━━━━━ Dataset excerpts ━━━━━
/-- A write of a register. EIRQS is also heard from engines of the same stable in supervisor mode, and refused to engines in
task mode (R104).
(DEDUCED, log entry 11) -/
def State.writeVerdict (s : State) (w : Who) (r : RegId) (i j : Nat) : Verdict :=
  if s.absent r i && s.supervisor w then .silent
  else match w, r.need i with
  | .engine e, .dbg =>
    if r = .eirqs then (if !s.engSup e then .deny 2 else if s.mayDebug w || e.val / 8 == i then .ok else .silent)
    else if s.mayDebug w then .ok else .silent
  | _, .dbg => if s.mayDebug w then .ok else .silent
  | .jtag, _ => .deny 2
  | .vf _, .fn => if r = .fnStatus ∧ s.boundVf w i then .ok else .silent
  | .vf _, .fnCtl => if s.boundVf w i then .ok else .silent
  | .vf _, .ic => .silent
  | .vf _, .sys => .silent
  | _, .sys => .ok
  | _, .sysOwn => .ok
  | _, .sysSup => if s.supervisor w then .ok else .silent
  | _, .any => .ok
  | _, .sup => if s.supervisor w then .ok else .silent
  | _, .own => .ok
  | _, .ring => if isPcie w i then .ok else .silent
  | _, .pair => okOr (s.supervisor w) 1
  | _, .side => okOr (s.mbSide w i j) 1
  | _, .ctr => okOr (s.mayTc w i) 2
  | _, .ref => okOr (s.mayRef w i) 2
  | _, .can => okOr (s.mayCan w (canOf r i j)) 2
  | _, .pm => okOr (s.mayPm w i (machOf r j)) 2
  | _, _ => okOr (s.supervisor w) 2

/-- An access that is refused; mailbox pairs count it (R156).
(DEDUCED, log entry 11) -/
def refuse (r : RegId) (i det : Nat) (s : State) : Ans :=
  if r.need i = .pair ∨ r.need i = .side then { disp := 9, det := det, st := s.bump F.mbMemerr_DENY } else denied s det

/-! ### What a read shows -/

/-- A value in the bits of a field. -/
def fw (f : Fld) (v : Nat) : Nat := v % 2 ^ f.width * 2 ^ f.lo

/-- One bit per engine of a stable. -/
def engMask (n : Nat) (p : Nat → Bool) : Nat := ((List.range 8).map fun k => b2n (p (8 * n + k)) * 2 ^ k).sum

/-- GC.INTSUM (R364): the conditions of the physical function's vectors 3 to 42, and a doorbell of one of its ends. -/
def State.intsum (s : State) : Nat :=
  fw F.gcIntsum_SRC ((List.range 40).map fun k => b2n (s.condition (k + 3)) * 2 ^ k).sum
    + fw F.gcIntsum_DB (b2n ((pairsIn s.act).any fun m => [0, 1].any fun sd =>
        s.endKind m sd == 2 && s.fld F.mbEnd_ID m sd == 0 && s.on F.mbStat_DB m sd))

/-- INT_N, an open-drain output, is driven low; the board's pull-up holds it high otherwise (R162, R169, R364). -/
def State.intN (s : State) : Bool := s.on F.gcIntctl_PINEN && s.intsum != 0

/-- Ramp time left in 0.1 s, a part counting as one (registers of chapter 13). -/
def State.rampRemain (s : State) (j : Nat) : Nat :=
  match (s.servo j).ramp with
  | none => 0
  | some r => (r.t0 + r.w - s.tick + 24999999) / 25000000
━━━━━
What is needed is an exact copy of the lines above, from the one containing "if r = .eirqs" through the one containing "(s.mayTc w i) 2", with nothing added.

    if r = .eirqs then (if !s.engSup e then .deny 2 else if s.mayDebug w || e.val / 8 == i then .ok else .silent)
    else if s.mayDebug w then .ok else .silent
  | _, .dbg => if s.mayDebug w then .ok else .silent
  | .jtag, _ => .deny 2
  | .vf _, .fn => if r = .fnStatus ∧ s.boundVf w i then .ok else .silent
  | .vf _, .fnCtl => if s.boundVf w i then .ok else .silent
  | .vf _, .ic => .silent
  | .vf _, .sys => .silent
  | _, .sys => .ok
  | _, .sysOwn => .ok
  | _, .sysSup => if s.supervisor w then .ok else .silent
  | _, .any => .ok
  | _, .sup => if s.supervisor w then .ok else .silent
  | _, .own => .ok
  | _, .ring => if isPcie w i then .ok else .silent
  | _, .pair => okOr (s.supervisor w) 1
  | _, .side => okOr (s.mbSide w i j) 1
  | _, .ctr => okOr (s.mayTc w i) 2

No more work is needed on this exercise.